Wednesday, December 01, 2010

Review - 127 Hours

In the words of Dr. Richard Kimble's lawyer, let's talk about this whole thing with the arm.

If you've heard about 127 Hours, then you know what I'm talking about. Director Danny Boyle (Slumdog Millionaire, 28 Days Later, Trainspotting) chronicles the harrowing true-life ordeal of rock climber Aron Ralston (James Franco) who was trapped by a fallen boulder at Robbers Roost in Utah for five days. Ralston was forced to sever the trapped part of his arm with the tiny blade of a multitool in order to escape, and 127 Hours's depiction of this trauma has caused a bit of a stir. I've read online reports of moviegoers fainting, vomiting, and even having seizures in response to this scene, and I have to admit it made me think twice about seeing the film.

But I wasn't going to skip my first Movie Club review because I was afraid of one scene, I wasn't about to admit that I was afraid of the scene, and hell, if it really was that intense, I wanted to be able to say I'd watched it.

For the first half hour or so, my dread for the arm scene deeply colored my viewing. When Ralston took a nasty spill on his mountain bike, somehow even though I knew it would have nothing to do with the injury that would trap the character and that bike mishaps rarely cause rock climbers to cut their limbs off, I winced in anticipation of the infamous scene I knew was coming eventually. When Ralston did something as simple as run his arm against a wall of rock, I would find myself thinking "Enjoy it, buddy, you're not going to be able to do that for much longer."

127 Hours is more than a build-up to watching the Green Goblin's kid hack his arm off, though, and soon I was immersed more in the story I was seeing on the screen than the one I had read about on the Internet or heard about at work. Aron Ralston's story is perfect for Boyle precisely because of why you might think it's a story that's absolutely not perfect for Boyle. His fast-paced, sometimes dizzying style of directing is something you might expect in a British-made heist flick, but not a man vs. nature story like 127 Hours. Knowing what the plot entailed, I was a little confused when the movie opened on shots of crowds milling through city streets and cheering in sports arenas to the kind of loud, enthusiastic rock music you'd expect to hear in a commercial advertising energy drinks and extreme sports. You practically expect Ralston to skid his bike to a halt on the way to Robber's Roost and yell "DO THE DEW!" into the camera. After the boulder traps Ralston, you expect the music to calm down but it doesn't. You expect the quick, hectic cuts to slow down, but they don't. Boyle fills aerial shots of the crevice in which Ralston is trapped with loud rock, and the result is you feel Ralston's overwhelming loneliness and complete severance from the rest of humanity. The music, technology, and pop culture references that litter this dark crack in the ground where Ralston is slowly dying reminds you precisely of what Ralston yearns for; what he's been cut off from. And Boyle doesn't do this in a self-righteous, preachy way. There's no sense of "How dare man think he can overcome nature!" or "Man has grown soft in the face of nature and should be more prepared to deal with raining boulders!" or any malarkey like that. Ralston's memories, thoughts, hallucinations and premonitions of what is going on in the world beyond him and his rock are filled with no judgment, just the yearning of a trapped child wanting to return to the human family.

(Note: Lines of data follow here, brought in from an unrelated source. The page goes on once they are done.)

/-- Whether a message may join the group of another: not yet performed, for the same place, of one address and size. -/
def mergesWith (x y : Access) : Bool :=
  x.op.merges y.op && decide (x.ea = y.ea ∧ x.size = y.size ∧ x.pid = y.pid) &&
  (match x.stage, y.stage with
    | .owner, .owner => true
    | .edge k _, .edge j _ => decide (k = j)
    | _, _ => false)

/-- The group served: its members one after another in the order of their arrival at the router. -/
def State.serveGroup (s : State) (a : Access) : List Msg → State
  | [] => s
  | m :: r =>
    match m.body with
    | .access b =>
      if mergesWith a b && s.inOrder m then
        (match b.stage with
          | .owner => s.ownerPerform m b
          | .edge k _ => (s.leaveWindow m k).edgePerform m b
          | _ => s).serveGroup a r
      else s.serveGroup a r
    | _ => s.serveGroup a r

/-- A router's merged group takes one position at the serving point, that of its first member (R49). -/
def State.mergeServe (s : State) (ids : List Nat) : State :=
  match ids.filterMap s.msg? with
  | [] => s
  | m :: r =>
    match m.body with
    | .access a =>
      let next := match a.stage with
        | .owner => s.servesNext (homeOf a.ea) m.id
        | .edge k _ => s.keyExists k && s.edgeServes m k && !(decide (2 ^ 61 ≤ k) && a.op.atHost && s.postedMeets k a.size)
        | _ => false
      if next then s.serveGroup a (m :: r) else s
    | _ => s

/-- An access of a bank in the thread's super-group, or one already answered, with its answer and the state
after it; none while it is still on its way, or the bank's core is stopped. -/
def State.answerOf (s : State) (m : Msg) (a : Access) : Option (State × Reply) :=
  match a.stage with
  | .answered r => some (s, r)
  | .bank => if s.inOrder m && s.coreRuns (homeOf a.ea) then some (s.serveBank m.src a) else none
  | _ => none

/-- A relaxed access's answer reaches its slot: the destination is written, or the cause kept until R128
delivers it. -/
def State.relaxedReply (s : State) (w : Who) (id : Nat) (a : Access) (r : Reply) : State :=
  let x := s.slot w
  match r with
  | .data ws fl => s.setSlot w { (x.deliver a ws fl) with relaxed := x.relaxed.filter (fun q => q.id != id) }
  | .fault c v =>
    let x := if c = .fpexc then x.accrue (BitVec.ofNat 5 v.toNat) else x
    s.setSlot w { x with relaxed := x.relaxed.map (fun q => if q.id == id then { q with fault := some (c, v) } else q) }

/-- ACCESS_REPLY: the reply of a remote or relaxed access arrives (R128, R201, R202). -/
def execAccessReply (id : Nat) (s : State) : Out :=
  match s.msg? id with
  | some m =>
    match m.body with
    | .access a =>
      if a.ff || !s.mayAct m.src.core id then .next s
      else match s.answerOf m a with
        | none => .next s
        | some (s1, r) =>
          let s1 := s1.drop id
          let x := s1.slot m.src
          if a.relaxed then
            if x.relaxed.any (fun q => q.id == id) then .next (s1.relaxedReply m.src id a r) else .next s1
          else if x.park = .reply id then .next ({ s1 with cur := m.src }.finishAccess a r)
          else .next s1
    | _ => .next s
  | none => .next s

/-- The acknowledgement of an operation: its cause is kept until an instruction that waits for
acknowledgements takes it (R215). -/
def State.acked (s : State) (w : Who) (id : Nat) (f : Option (Cause × Word)) : State :=
  let x := s.slot w
  match f with
  | none => s.setSlot w { x with unacked := x.unacked.filter (fun u => u.id != id) }
  | some c => s.setSlot w { x with unacked := x.unacked.map (fun u => if u.id == id then { u with fault := some c } else u) }

/-- A refused ARRIVE's acknowledgement: the watch is cleared if it still names the object, and an AWAIT of the
object that is parked takes the SYNC in its stead (R113). -/
def State.refusedArrive (s : State) (w : Who) (id addr : Nat) : Option State :=
  let x := s.slot w
  match x.watch with
  | some v =>
    if v.desc = addr then
      let s := s.setSlot w { x with watch := none }
      match x.park with
      | .await d _ => if d = addr then some ((s.acked w id none).trapAt w .sync (dbl addr)) else none
      | _ => none
    else none
  | none => none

Franco does a magnificent job and is utterly convincing as Ralston. You can't help but feel for the guy and wonder how many times Boyle told him "Okay, so in this scene, you're in a lot of pain." I thought Boyle pushed Franco to the edge of believability in a scene in which Ralston records himself in a mock TV interview about his situation. The scene offers exposition and comic relief but skirts the edge of feeling like something someone under that kind of duress really wouldn't do, but we'd like to think he would because it's entertaining in a Nicholson-in-The-Shining kind of way. In the end, it works well and gives you some much needed chuckles.

As for the arm scene, yes it's tough to watch. It is gross and intense. It will certainly make you wince and you probably won't make it through the whole thing without looking away a few times. What's truly genius about the scene is that it isn't so much what you're seeing that makes you cringe, but what you're not seeing and more importantly what you're hearing. I don't want to give too much away, but there's a particular sound effect the filmmakers use for a very specific moment in the arm-cutting scene that conveys Ralston's agony more than any fake blood or prosthetics ever could. But unless you have a truly weak stomach for blood in movies, I wouldn't roll an oxygen tank into the theater and I certainly wouldn't let what you've heard about the scene keep you from seeing it.

127 Hours is powerful, heart-wrenching and uplifting. It isn't necessarily the kind of movie you'll want to watch over and over again, but you definitely need to see it once.